DATA FOR THE TASK:

Content starts

/-- R148, R149: SHINV makes its release and hands an invalidation to at most 8 devices, while both Marl caches drop
the tensor; each device relays it to its children and acknowledges when they have and its own sharded accesses that had
resolved with the dropped entries are done; the root then writes the completion word, full. A device silent for 100 µs is fenced and its children are asked
directly. Of this, the shape of the tree, and that entries of every context go and are waited for, are the model's (log
entries 34, 112). -/
def Obligations.ShardInvalidation : Prop :=
  ∀ s : State,
    let dropped (tensor : Nat) (t : State) : Prop :=
      t.mmu.marl = s.mmu.marl.filter (fun e => e.2.1 % 4096 != tensor)
    (∀ (c : Crew) (h : Cohort), s.Issues c h → c.NoStep → c.fail = none → c.h.w.marl = [] →
      (∀ r ∈ s.mem.remote, r.who ≠ .marl c.uid c.idx) → ∀ d a b : Nat,
      let off := (c.sr a).toNat
      let tensor := (c.sr d).toNat % 4096
      let kids := s.fab.admitted.take 8
      off % 8 = 0 → off + 8 ≤ 1024 * h.sh.kib → s.release c h 4 = .done →
      (s.mmu.shinvs.filter (fun v => v.root.isSome && v.die == dieOf (h.coreOf c.idx))).length < 16 →
      s.Sends c (.shinv d a b) (fun t => dropped tensor t ∧ t.fab.out = s.fab.out ++ kids.map (fun k =>
          .shinv k s.fresh.id tensor)
        ∧ ∃ v : Shinv, t.mmu.shinvs = s.mmu.shinvs ++ [v] ∧ v.tensor = tensor ∧ v.root = some (c.uid, off, c.sr b)
          ∧ v.wait.map (·.1) = kids ∧ v.local_ = false))
    ∧ (∀ parent rid tensor children, ∃ t, exec (.shinvRelay parent rid tensor children) s = .next t ∧ dropped tensor t
      ∧ (∀ u i c, s.crew? u i = some c → ∃ d, t.crew? u i = some d
        ∧ { d with w := { d.w with stale := c.w.stale }, h := { d.h with w := { d.h.w with stale := c.h.w.stale } } } = c)
      ∧ t.mem = s.mem ∧ t.fab.out = s.fab.out ++ children.map (fun k => .shinv k s.fresh.id tensor)
      ∧ ∃ v : Shinv, t.mmu.shinvs = s.mmu.shinvs ++ [v] ∧ v.parent = some (parent, rid) ∧ v.wait.map (·.1) = children)
    ∧ ∀ v : Shinv, s.mmu.shinvs = [v] →
      let old (tensor : Option Nat) (res : Nat) : Prop := tensor = some v.tensor ∧ res ≤ v.id
      let unit (w : WaitSt) : Prop := w.res ≤ v.id ∧ ∃ e ∈ w.marl, e.1 % 4096 = v.tensor
      let busy : Prop := (∃ l ∈ s.mem.loads, old l.tensor l.res) ∨ (∃ e ∈ s.mem.stores, old e.tensor e.res)
        ∨ (∃ e ∈ s.mem.log, old e.tensor e.res) ∨ ∃ c ∈ s.crews, unit c.w ∨ unit c.h.w
      (∀ u off w h, v.root = some (u, off, w) → v.wait = [] → ¬ busy → s.cohort? u = some h →
        h.ev = .placed → (∃ c ∈ s.crewsOf u, c.g.exited = false) →
        ∃ t, exec (.shinvAck v.id s.devid) s = .next t ∧ t.mmu.shinvs = [] ∧ t.mem = s.mem
          ∧ t.cohort? u = some ((h.setSp off w).setFull off true))
      ∧ (∀ p rid child x, v.root = none → v.parent = some (p, rid) → v.wait = [(child, x)] → v.local_ = true →
        child ≠ s.devid → ∃ t, exec (.shinvAck v.id child) s = .next t ∧ t.mmu.shinvs = []
          ∧ t.fab.out = s.fab.out ++ [.shinvAck p rid] ∧ t.crews = s.crews ∧ t.mem = s.mem)
      ∧ (busy → exec (.shinvAck v.id s.devid) s = .next s)
      ∧ (∀ child x grand, v.wait = [(child, x)] →
        (x + 100000 ≤ s.clk.ns → grand ≠ [] → ∃ t v', exec (.shinvFence v.id child grand) s = .next t
          ∧ child ∈ t.fab.fenced ∧ child ∉ t.fab.admitted ∧ t.mmu.shinvs = [v']
          ∧ v'.wait = grand.map (fun g => (g, s.clk.ns)) ∧ v'.root = v.root
          ∧ t.fab.out = s.fab.out ++ grand.map (fun g => .shinv g v.id v.tensor) ++ [.fence child v.tensor])
        ∧ (s.clk.ns < x + 100000 → exec (.shinvFence v.id child grand) s = .next s))

/-- R244: an uncorrectable error poisons its line, a write of the whole line clears it, and a corrected one changes nothing
but its count. -/
def Spec.MemoryErrors : Prop :=
  ∀ (s : State) (line : Nat),
    (∃ t, exec (.uncorrectableError line) s = .next t ∧ t.mem.mem = s.mem.mem ∧ t.crews = s.crews ∧ t.insts = s.insts
      ∧ ∀ k n, 0 < n → t.poisoned k n = (s.poisoned k n || (decide (64 * line < k + n) && decide (k < 64 * line + 64))))
    ∧ (∃ t, exec .correctedError s = .next t ∧ t.mem = s.mem ∧ t.crews = s.crews ∧ t.insts = s.insts ∧ t.mmu = s.mmu
      ∧ t.fab = s.fab ∧ t.eng = s.eng ∧ t.cohorts = s.cohorts)
    ∧ ∀ bs : List Byte, 64 ≤ bs.length → ∀ k n, 64 * line ≤ k → k + n ≤ 64 * line + 64 → 0 < n →
      (s.writeKey (64 * line) bs).poisoned k n = false

/-- Shootdowns, copies on write and memory errors (R131, R140, R208, R244). Of this, the poison of a copied frame and
the views after a shootdown are the model's (log entries 47, 50), and so is the reading that says where the page's PTE lies,
and with it which bytes but the frame's change (log entry 7). -/
def Obligations.CopiesAndMemoryErrors : Prop := Spec.ShootdownsAndCopies ∧ Spec.MemoryErrors

/-! ## Firmware, attestation and the host queues -/

/-- R243, R12 to R14: the one reset leaves no cohort, instance, item or access, memory of both dies zero, the firmware
unlocked and unloaded, and no walker; host memory and the repair record stay. Of this, what RESET keeps is the model's
(log entries 2, 3, 67). -/
def Obligations.Reset : Prop :=
  (∀ s : State, ∃ t, exec .reset s = .next t ∧ t.crews = [] ∧ t.cohorts = [] ∧ t.insts = [] ∧ t.eng = {} ∧ t.mmu = {}
      ∧ t.mem.loads = [] ∧ t.mem.stores = [] ∧ t.mem.log = [] ∧ t.clk = {} ∧ t.host.repair = s.host.repair
      ∧ t.host.fw.stat = 0 ∧ t.host.fw.lock = false ∧ t.host.fw.len = 0 ∧ t.walkerOn = false
      ∧ (∀ k, k / 2 ^ 56 ≠ 2 → t.byteAt k = 0) ∧ (∀ k, k / 2 ^ 56 = 2 → t.byteAt k = s.byteAt k)
      ∧ (∀ c, c ∈ t.sched.disabled ↔ c ∈ repairDisabled s.host.repair) ∧ t.host.applied = s.host.repair
      ∧ ((s.host.repair.cores = [] ∨ ∃ x, s.host.repair.cores = [x]) → t.sched.disabled = []))
    ∧ State.reset.crews = [] ∧ State.reset.insts = [] ∧ (∀ k, State.reset.byteAt k = 0)
    ∧ State.reset.host.fw.stat = 0 ∧ State.reset.host.fw.lock = false ∧ State.reset.clk.ns = 0
    ∧ State.reset.eng.wbOwner = [] ∧ (∀ off, State.reset.bar2 off = 0)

Content ends

Count how many lines of the entries include the string "poisoned". The number is the entire answer.

2